My (simd) implementation takes varied amount of time, though it is run for fixed input. The running time varies between say 100 million clock cycles to 120 million clock cycles. The program calls a function around 600 times, and the most expensive part of the function is in it memory is accessed ~2000 times. Thus, overall memory involvement in quite high in my program.
Is the variation in running time due to memory access patterns/initial memory contents?
I used valgrind to analyze profile my program. It shows each memory access takes about 8 instructions. Is this normal?
Following is the piece of code (function) that is called 600 times.

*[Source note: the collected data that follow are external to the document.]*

/-! Descriptor reads (R302, R316). -/

/-- The ring unit's read of descriptors, as the host-line cache tells it from the descriptor's own accesses. -/
def whoFetch (n : Nat) : Nat := 0x500000 + n

/-- A ring whose next descriptor may be read: on chip, not stopped, TAIL beyond HEAD, fewer than 4 read ahead of the one running, and no
read of it out to the host. -/
def fetchable (s : State) (n : Nat) : Bool :=
  let r := ringOf s n
  let u := unitOf s n
  r.v && u.onchip && !r.err && decide (ahead r r.head < ahead r r.tail) && decide (u.ready.length < 4)
    && !s.coh.hout.any (fun o => o.who == whoFetch n)

/-- Read `n` bytes at a ring's own address, of host or device memory. -/
def ringRead (s : State) (who ctx : Nat) (host : Bool) (a n : Nat) : Acc (List Byte) :=
  if host then hostRead s ⟨who, ctx⟩ a n else devRead s a n

/-- The ring unit may read the next descriptor of a ring now. -/
def fetchesNow (s : State) (ring : Nat) : Bool := serving s && awake s && isNext s ((ringsWith s (·.onchip)).filter (fetchable s)) ring

/-- The next ring in order has its next descriptor read, and HEAD counts it (R316). -/
def fetchDesc (ring : Nat) (s : State) : State :=
  if !fetchesNow s ring then s
  else
    let r := ringOf s ring
    match ringRead s (whoFetch ring) r.ctx r.dhost (r.dbase + 64 * (r.head % 2 ^ r.logsize)) 64 with
    | .wait s => s
    | .bad _ _ s => stopRing (endHost s (whoFetch ring)) ring 0x0608 r.head (hostUp s || !r.dhost)
    | .ok bs s =>
      let s := endHost s (whoFetch ring)
      let u := unitOf s ring
      let d : Desc := ⟨r.head, BitVec.ofNat 512 (leNat bs), stampOf r u.marks r.head⟩
      let k := s.rings.services + 1
      let s : State := { s with rings := { s.rings with services := k, last := s.rings.last.set r.prio ring } }
      setRing (setUnit s ring { u with ready := u.ready ++ [d], served := k }) ring { r with head := (r.head + 1) % 2 ^ 24 }

/-! The RING_CTRL window (R304, R330, R336). -/

/-- A ring context read from 512 bits (R301), as a WRITE takes it: HEAD, TAIL, DONE, ERR and ERRCODE zero (R304). -/
def ringFrom (w : BitVec 512) : Ring where
  v := bit w 0
  dhost := bit w 1
  chost := bit w 2
  shost := bit w 3
  watch := bit w 4
  whost := bit w 5
  rdb := bit w 6
  prio := bits w 8 7
  err := false
  logsize := bits w 14 10
  msix := bits w 25 15
  ctx := bits w 37 26
  dbase := bits w 127 64
  cbase := bits w 191 128
  head := 0
  tail := 0
  done := 0
  errcode := 0
  defwdog := bits w 319 288
  wline := bits w 383 320
  sigaddr := bits w 447 384
  sigword := BitVec.ofNat 64 (bits w 511 448)

/-- RING_DATA0 to 7 as one number. -/
def ringWindow (s : State) : BitVec 512 :=
  BitVec.ofNat 512 (leNat ((List.range 8).flatMap (fun i => leBytes 8 (regVal s (rRING_DATA0 + 8 * i)).toNat)))

/-- A base of a ring is right (R301, R302): 4 KiB aligned, and for a PPA wholly reachable. -/
def baseOk (s : State) (host : Bool) (a n : Nat) : Bool := a % 4096 == 0 && (if host then decide (a + n ≤ 2 ^ 52) else reachable s a n)

/-- Rings a context may hold (R303). -/
def ringLimit (s : State) (ctx : Nat) : Nat := if ctx = 0 then 256 else min 256 (profileOf s (ctxOf s ctx).profile).2

/-- Whether a WRITE of `w` to ring `n` is refused (R304). -/
def writeRefused (s : State) (n : Nat) (w : BitVec 512) : Bool :=
  let old := ringOf s n
  let r := ringFrom w
  let others := s.rings.ctx.filter (fun e => e.1 != n && e.2.v)
  (old.v && (old.head != old.done || (unitOf s n).running.isSome)) ||
    (r.v &&
      (bits w 63 38 != 0 || bits w 287 280 != 0 || !between 4 20 r.logsize || !baseOk s r.dhost r.dbase (64 * 2 ^ r.logsize) ||
        !baseOk s r.chost r.cbase (32 * 2 ^ r.logsize) || (if r.watch then r.wline % 64 != 0 else r.wline != 0) || r.sigaddr % 8 != 0 ||
        !(r.ctx == 0 || (ctxOf s r.ctx).st == .openS) || decide (ringLimit s r.ctx ≤ (others.filter (fun e => e.2.ctx == r.ctx)).length) ||
        (r.watch && decide (65536 ≤ (others.filter (fun e => e.2.watch)).length))))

Mulprev[32][20] is the array which is accessed most number of times.
j = 15;
u3v = _mm_set_epi64x (0xF, 0xF);
while (j + 1)
{
l = j << 2;
for (i = 0; i < 20; i++)
{
val1v = _mm_load_si128 ((__m128i *) &elm1v[i]);
uv = _mm_and_si128 (_mm_srli_epi64 (val1v, l), u3v);
u1 = _mm_extract_epi16 (uv, 0);
u2 = _mm_extract_epi16 (uv, 4) + 16;
for (ival = i, ival1 = i + 1, k = 0; k < 20; k += 2, ival += 2, ival1 += 2)
{
temp11v = _mm_load_si128 ((__m128i *) &mulprev[u1][k]);
temp12v = _mm_load_si128 ((__m128i *) &mulprev[u2][k]);
val1v = _mm_load_si128 ((__m128i *) &res[ival]);
val2v = _mm_load_si128 ((__m128i *) &res[ival1]);
bv = _mm_xor_si128 (val1v, _mm_unpacklo_epi64 (temp11v, temp12v));
av = _mm_xor_si128 (val2v, _mm_unpackhi_epi64 (temp11v, temp12v));
_mm_store_si128 ((__m128i *) &res[ival], bv);
_mm_store_si128 ((__m128i *) &res[ival1], av);
}
}
if (j == 0)
break;
val0v = _mm_setzero_si128 ();
for (i = 0; i < 40; i++)
{
testv = _mm_load_si128 ((__m128i *) &res[i]);
val1v = _mm_srli_epi64 (testv, 60);
val2v = _mm_xor_si128 (val0v, _mm_slli_epi64 (testv, 4));
_mm_store_si128 (&res[i], val2v);
val0v = val1v;
}
j--;
}
I want to reduce the computation time of my program. Any suggestions?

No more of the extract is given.